── Data section
/-- No step changes the host's program. -/
theorem step_keeps_prog {s t : State} (h : step s = .next t) : t.host.prog = s.host.prog := by
  unfold step at h
  cases hm : nextMove s with
  | host =>
    simp only [hm, runMove, hostMove] at h
    split at h
    · rw [hostOp_keeps_prog h, takeTurn_host]
    · cases h
      rw [takeTurn_host]
  | core =>
    rw [hm, runMove] at h
    obtain ⟨c, -, rfl⟩ := coreMove_next h
    rw [takeTurn_host]
  | reset =>
    rw [hm, runMove] at h
    cases h
    rw [platformReset_host, takeTurn_host]

theorem State.HostInContract.step {s t : State} (h : s.HostInContract) (hs : step s = .next t) :
    t.HostInContract := by
  rw [State.HostInContract, step_keeps_prog hs, (step_effect hs).1]
  exact h

/-- R42 (20_memory.md): a host inside the contract is never refused. -/
theorem State.HostInContract.host_step_next {s : State} (h : s.HostInContract) (hm : nextMove s = .host) :
    ∃ t, Machine.step s = .next t := by
  cases hop : s.host.prog[s.host.pc]? with
  | some op =>
    obtain ⟨t, ht⟩ := (accessesOutsideTheContractAreRefused op (takeTurn s)).1
      (by rw [takeTurn_params]; exact h op (List.mem_of_getElem? hop))
    exact ⟨t, (step_of_hostLine hm hop).trans ht⟩
  | none => exact ⟨takeTurn s, by rw [Machine.step, hm, runMove, hostMove, takeTurn_host, hop]⟩

/-- While `m` is being hashed and the host keeps to the contract, a turn that is no reset answers a next state, in
which that is still so or the HASH is complete. -/
theorem HashInProgress.turn {m : List Byte} {s : State} (h : HashInProgress m s.core) (hc : s.HostInContract)
    (hn : nextMove s ≠ .reset) :
    ∃ t, step s = .next t ∧ t.HostInContract ∧ (HashInProgress m t.core ∨ HashDone m t.core) := by
  obtain ⟨t, ht⟩ : ∃ t, step s = .next t := by
    cases hm : nextMove s with
    | host => exact hc.host_step_next hm
    | core =>
      obtain ⟨t, ht, -⟩ := (everyMicroStepMakesProgress m s h).1 hm
      exact ⟨t, ht⟩
    | reset => exact absurd hm hn
  exact ⟨t, ht, hc.step ht, hashProgressIsKept m s t h hn ht⟩

/-- After n turns of the interleaving `order` the HASH of `m` is complete. -/
def CompleteAfter (m : List Byte) (order : Nat → Move) (s : State) (n : Nat) : Prop :=
  ∃ u, runTurns order n s = .next u ∧ HashDone m u.core

section
variable {m : List Byte} {order : Nat → Move} {s : State}

/-- As long as no turn has completed the HASH, it is in progress. -/
theorem HashInProgress.runTurns_in_progress (h : HashInProgress m s.core) (hc : s.HostInContract)
    (hr : ∀ k, order k ≠ .reset) : ∀ n, (∀ k, k ≤ n → ¬ CompleteAfter m order s k) →
    ∃ u, runTurns order n s = .next u ∧ HashInProgress m u.core ∧ u.HostInContract
  | 0, _ => ⟨_, rfl, h, hc⟩
  | n + 1, hnot => by
    obtain ⟨u, hu, hp, huc⟩ := h.runTurns_in_progress hc hr n fun k hk => hnot k (Nat.le_succ_of_le hk)
    obtain ⟨v, hv, hvc, hadv⟩ := HashInProgress.turn (s := { u with sched := [order n] }) hp huc (hr n)
    have hrun := runTurns_succ hu hv
    rcases hadv with hp' | hdone
    · exact ⟨v, hrun, hp', hvc⟩
    · exact absurd ⟨v, hrun, hdone⟩ (hnot (n + 1) (Nat.le_refl _))

/-- R113 (43_driver_commands.md): under weak fairness some turn completes the HASH. Else it would be in progress, so
enabled, at every turn; then the core would get a turn once the number of micro-steps left is the least it ever is, and
lower it. -/
theorem HashInProgress.completes (h : HashInProgress m s.core) (hc : s.HostInContract)
    (hr : ∀ k, order k ≠ .reset) (fair : WeaklyFair order s) : ∃ n, CompleteAfter m order s n := by
  by_contra hnever
  choose state hrun hprog hcontract using fun n =>
    h.runTurns_in_progress hc hr n fun k _ hk => hnever ⟨k, hk⟩
  have next (n : Nat) : step { state n with sched := [order n] } = .next (state (n + 1)) := by
    obtain ⟨v, hv, -⟩ := HashInProgress.turn (s := { state n with sched := [order n] }) (hprog n) (hcontract n) (hr n)
    have hv' := runTurns_succ (hrun n) hv
    rw [hrun (n + 1)] at hv'
    rw [hv, hv']
  have progress (n : Nat) := everyMicroStepMakesProgress m { state n with sched := [order n] } (hprog n)
  have lower (n : Nat) (hn : order n = .core) : remaining (state (n + 1)).core + 1 = remaining (state n).core := by
    obtain ⟨t, ht, hleft⟩ := (progress n).1 hn
    rw [next n] at ht
    cases ht
    exact hleft
  have antitone : Antitone fun n => remaining (state n).core := antitone_nat_of_succ_le fun n => by
    cases hn : order n with
    | host => exact ((progress n).2 hn _ (next n)).le
    | core => have := lower n hn; omega
    | reset => exact absurd hn (hr n)
  have enabled (k : Nat) : ∃ u, runTurns order k s = .next u ∧ u.core.enabled :=
    ⟨state k, hrun k, (hprog k).busy, (hprog k).noRecord⟩
  obtain ⟨k, hk, hcore⟩ := fair (Function.argmin fun n => remaining (state n).core) fun k _ => enabled k
  have least := Function.argmin_le (fun n => remaining (state n).core) (k + 1)
  have before := antitone hk
  have lowered := lower k hcore
  dsimp only at least before
  omega

end

/-- Settles O60: the first turn that completes the HASH; before it the HASH is in progress, so the core is busy. -/
theorem hashTerminatesUnderWeakFairness : Obligations.HashTerminatesUnderWeakFairness := by
  classical
  intro m s t order hp hu hl hfit hm ht hcontract hr fair
  have started : HashInProgress m t.core := inProgress_of_exec_hash hp hu hl hfit hm ht
  have hc : t.HostInContract := by
    obtain ⟨t', ht', hhost, hparams, -⟩ := commandsKeepTheRest .hash s
    rw [ht] at ht'
    cases ht'
    rw [State.HostInContract, hhost, hparams]
    exact hcontract
  have completes := started.completes hc hr fair
  obtain ⟨u, hrun, hdone⟩ := Nat.find_spec completes
  refine ⟨Nat.find completes, u, hrun, hdone, fun k hk => ?_⟩
  obtain ⟨v, hv, hprog, -⟩ := started.runTurns_in_progress hc hr k fun i hi =>
    Nat.find_min completes (Nat.lt_of_le_of_lt hi hk)
  exact ⟨v, hv, hprog.busy⟩
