/-- An accepted WAIT-POST takes the oldest matching event of the store, with its numbers unchanged, and the
store is refilled; else the oldest matching stalled event, delivered with the next sequence number, and its
record proceeds; else it becomes PENDING at the young end of the pending order. The outcome and the
sequence number of the event taken are returned (R126, R129 to R132, R117). -/
def Obligations.WaitPostTakesOldestMatch : Prop :=
  ∀ (s : State) (handle kinds tags : Byte) (watches : BitVec 16),
    s.takesPeriods = true → kinds ≠ 0 → kinds.getLsbD 7 = false → s.handleInUse handle = false →
    s.waitsPending.length + s.waitsComplete.length < 16 →
    let sel : Selector := ⟨kinds, tags, watches⟩
    let payload := handle :: kinds :: tags :: u16Bytes watches
    ∃ t, exec (.waitPost handle kinds tags watches) s = .next t
      ∧ (∀ (pre post : List Delivered) (d : Delivered), s.store = pre ++ d :: post →
          (∀ x ∈ pre, sel.accepts x.event = false) → sel.accepts d.event = true →
          t.Responds 0x33 payload 0x00 (0x01 :: u16Bytes d.sequence)
          ∧ t = (({ s with
              store := pre ++ post
              waitsComplete := s.waitsComplete ++ [⟨handle, sel, d⟩] } : State).refill.offerNext).withLinkOf t)
      ∧ ((∀ x ∈ s.store, sel.accepts x.event = false) →
          (∀ (pre post : List Stalled) (e : Stalled), s.stalls = pre ++ e :: post →
            (∀ x ∈ pre, sel.accepts x.event = false) → sel.accepts e.event = true →
            t.Responds 0x33 payload 0x00 (0x02 :: u16Bytes s.sequence)
            ∧ t = ((({ s with
                stalls := pre ++ post
                waitsComplete := s.waitsComplete ++ [⟨handle, sel, ⟨s.sequence, s.lost, e.event⟩⟩]
                sequence := s.sequence + 1
                lost := 0 } : State).unstall e.link).offerNext).withLinkOf t)
          ∧ ((∀ x ∈ s.stalls, sel.accepts x.event = false) →
            t.Responds 0x33 payload 0x00 [0x00, 0x00, 0x00]
            ∧ t = ({ s with waitsPending := s.waitsPending ++ [⟨handle, sel⟩] } : State).withLinkOf t))

/-- WAIT-CANCEL frees the PENDING wait of its handle and leaves the others in their order, and WAIT-TAKE
returns the handle and event record of the oldest COMPLETE wait and frees it; nothing else changes (R136,
R138). -/
def Obligations.WaitCancelAndTake : Prop :=
  ∀ s : State, s.takesPeriods = true →
    (∀ (handle : Byte) (pre post : List PendingWait) (w : PendingWait),
      s.waitsPending = pre ++ w :: post → w.handle = handle → (∀ v ∈ pre, v.handle ≠ handle) →
      ∃ t, exec (.waitCancel handle) s = .next t ∧ t.Responds 0x34 [handle] 0x00 []
        ∧ t = ({ s with waitsPending := pre ++ post } : State).withLinkOf t)
    ∧ ∀ (w : CompleteWait) (rest : List CompleteWait), s.waitsComplete = w :: rest →
      ∃ t, exec .waitTake s = .next t ∧ t.Responds 0x35 [] 0x00 (w.handle :: w.event.bytes)
        ∧ t = ({ s with waitsComplete := rest } : State).withLinkOf t

/-- ATTN is asserted exactly while an enabled condition holds: COMPLETIONS with a COMPLETE wait, STORED with
a stored event. ATTN-SET sets the enables and nothing else, and reports the enables, the conditions, ATTN
and the numbers of PENDING and COMPLETE waits (R140, R141, R179; layout 10.7). -/
def Obligations.AttentionFollowsConditions : Prop :=
  (∀ s : State, (s.attn = true ↔ s.enableCompletions = true ∧ s.waitsComplete ≠ []
      ∨ s.enableStored = true ∧ s.store ≠ [])
    ∧ (s.attnDrivenLow = true ↔ s.powered = true ∧ s.attn = true))
  ∧ ∀ (s : State) (conditions : Byte), s.takesPeriods = true → conditions.toNat < 4 →
    ∃ t, exec (.attnSet conditions) s = .next t
      ∧ t.enableCompletions = conditions.getLsbD 0 ∧ t.enableStored = conditions.getLsbD 1
      ∧ t.Responds 0x36 [conditions] 0x00
          [conditions,
           BitVec.ofNat 8 ((if s.waitsComplete ≠ [] then 1 else 0) + (if s.store ≠ [] then 2 else 0)),
           if t.attn then 0x01 else 0x00,
           BitVec.ofNat 8 s.waitsPending.length, BitVec.ofNat 8 s.waitsComplete.length]
      ∧ t = ({ s with enableCompletions := t.enableCompletions, enableStored := t.enableStored } : State).withLinkOf t

/-! ## Probes -/

/-- An accepted PROBE-READ or PROBE-WRITE makes the probe QUEUED with the request as carried, discarding a
previous result, and changes nothing else (R146, R147, R149). -/
def Obligations.ProbeIsQueued : Prop :=
  ∀ (s : State) (address : Addr), s.takesPeriods = true → s.sysrst = false → s.probe.inFlight = false →
    (∀ beats : Byte, transferWellFormed .read address beats.toNat [] = true →
      ∃ t, exec (.probeRead address beats) s = .next t
        ∧ t.Responds 0x40 (u32Bytes address ++ [beats]) 0x00 []
        ∧ t = ({ s with probe := .queued ⟨.read, address, beats.toNat, []⟩ } : State).withLinkOf t)
    ∧ ∀ data : List WriteBeat, transferWellFormed .write address data.length data = true →
      ∃ t, exec (.probeWrite address data) s = .next t
        ∧ t.Responds 0x41 (u32Bytes address ++ BitVec.ofNat 8 data.length ::
            data.flatMap fun b => beatBytes b.data ++ [b.enables]) 0x00 []
        ∧ t = ({ s with probe := .queued ⟨.write, address, data.length, data⟩ } : State).withLinkOf t

/-- PROBE-RESULT returns the result of a DONE probe, with its read data for a READ, and makes the probe IDLE;
PROBE-CANCEL makes it IDLE from every state, reports the state found, and leaves a slot it was issued
through LINGERING; nothing else changes (R96, R152, R153). -/
def Obligations.ProbeResultAndCancel : Prop :=
  ∀ s : State, s.takesPeriods = true →
    (∀ (q : ProbeRequest) (code : ProbeCode) (data : List Beat), s.probe = .done q code data →
      ∃ t, exec .probeResult s = .next t
        ∧ t.Responds 0x42 [] 0x00 (accessCode q.access :: u32Bytes q.address
            ++ [BitVec.ofNat 8 q.beats, code.code]
            ++ (if q.access = .read then data.flatMap beatBytes else []))
        ∧ t = ({ s with probe := .idle } : State).withLinkOf t)
    ∧ ∃ t, exec .probeCancel s = .next t
      ∧ t.Responds 0x43 [] 0x00 [match s.probe with
          | .idle => 0x00
          | .queued _ => 0x01
          | .atMemory _ => 0x02
          | .done _ _ _ => 0x03]
      ∧ t.probe = .idle
      ∧ (∀ k : SlotIndex, t.slots[k] =
          if s.probe.code = 0x02 ∧ s.slots[k].holdsProbe = true then .lingering else s.slots[k])
      ∧ t = ({ s with probe := t.probe, slots := t.slots } : State).withLinkOf t

/-! ## Refusals -/

/-- The refusals of the watch table and the gate unit, each with the status of the first check that fails
and with nothing changed outside the link: an index or tag out of range, a value that is not listed or a
definition that is not permitted, an undefined entry, 0 steps, a head that is not held, a READ head or beat
out of range or no enable in a patch (R27, R30, R47, R59, R62, R64, R67, R68, R71, R169, R183; at most 16 values
reach the block, R181). -/
def Obligations.TableAndGateRefusals : Prop :=
  ∀ s : State, s.takesPeriods = true →
    (∀ (index parameter : Byte) (raw : RawDefinition), 16 ≤ index.toNat →
      s.Refuses (.watchWrite index raw) 0x03 ∧ s.Refuses (.watchRead index) 0x03
      ∧ s.Refuses (.disable index) 0x03 ∧ s.Refuses (.enableLive index) 0x03
      ∧ s.Refuses (.enableDormant index) 0x03 ∧ s.Refuses (.rearm index) 0x03
      ∧ s.Refuses (.watchState index parameter) 0x03)
    ∧ (∀ (i : WatchIndex) (raw : RawDefinition),
      (∀ d, definitionOf raw = some d → d.permitted i = false) →
      s.Refuses (.watchWrite (byteOf i.val) raw) 0x04)
    ∧ (∀ i : WatchIndex, s.entries[i].undefined = true →
      s.Refuses (.disable (byteOf i.val)) 0x05 ∧ s.Refuses (.enableLive (byteOf i.val)) 0x05
      ∧ s.Refuses (.enableDormant (byteOf i.val)) 0x05 ∧ s.Refuses (.rearm (byteOf i.val)) 0x05)
    ∧ (∀ (tag b c : Byte) (n : BitVec 16) (v : Beat) (vs : List Beat), 8 ≤ tag.toNat → vs.length ≤ 16 →
      s.Refuses (.tagRead tag) 0x03 ∧ s.Refuses (.tagFreeze tag) 0x03 ∧ s.Refuses (.tagResume tag) 0x03
      ∧ s.Refuses (.tagStep tag n) 0x03 ∧ s.Refuses (.tagWithdraw tag b) 0x03
      ∧ s.Refuses (.tagLimit tag n b) 0x03 ∧ s.Refuses (.heldList tag) 0x03
      ∧ s.Refuses (.heldPatch tag b v c) 0x03 ∧ s.Refuses (.heldAnswer tag vs) 0x03)
    ∧ (∀ (tag : Tag) (code : Byte) (n : BitVec 16),
      s.Refuses (.tagStep (byteOf tag.val) 0) 0x04
      ∧ (2 ≤ code.toNat → s.Refuses (.tagWithdraw (byteOf tag.val) code) 0x04
          ∧ s.Refuses (.tagLimit (byteOf tag.val) n code) 0x04))
    ∧ (∀ (tag : Tag) (beat enables : Byte) (v : Beat) (vs : List Beat), vs.length ≤ 16 →
      s.gates[tag].state.isClosed = false ∨ hasGated s.records[tag] = false →
      s.Refuses (.heldPatch (byteOf tag.val) beat v enables) 0x05
      ∧ s.Refuses (.heldAnswer (byteOf tag.val) vs) 0x05)
    ∧ ∀ (tag : Tag) (beat enables : Byte) (v : Beat) (pre post : List TransitRecord) (h : TransitRecord),
      s.gates[tag].state.isClosed = true → s.records[tag] = pre ++ h :: post → hasGated pre = false →
      h.phase = .gated →
      (h.access = .read → s.Refuses (.heldPatch (byteOf tag.val) beat v enables) 0x05)
      ∧ (h.access = .write → h.beats.toNat ≤ beat.toNat →
          s.Refuses (.heldPatch (byteOf tag.val) beat v enables) 0x03)
      ∧ (h.access = .write → beat.toNat < h.beats.toNat →
          s.Refuses (.heldPatch (byteOf tag.val) beat v 0) 0x04)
────
▸ Requirement
Return each line from the records that includes the word "reports".

▸ Exercise solution
a stored event. ATTN-SET sets the enables and nothing else, and reports the enables, the conditions, ATTN
PROBE-CANCEL makes it IDLE from every state, reports the state found, and leaves a slot it was issued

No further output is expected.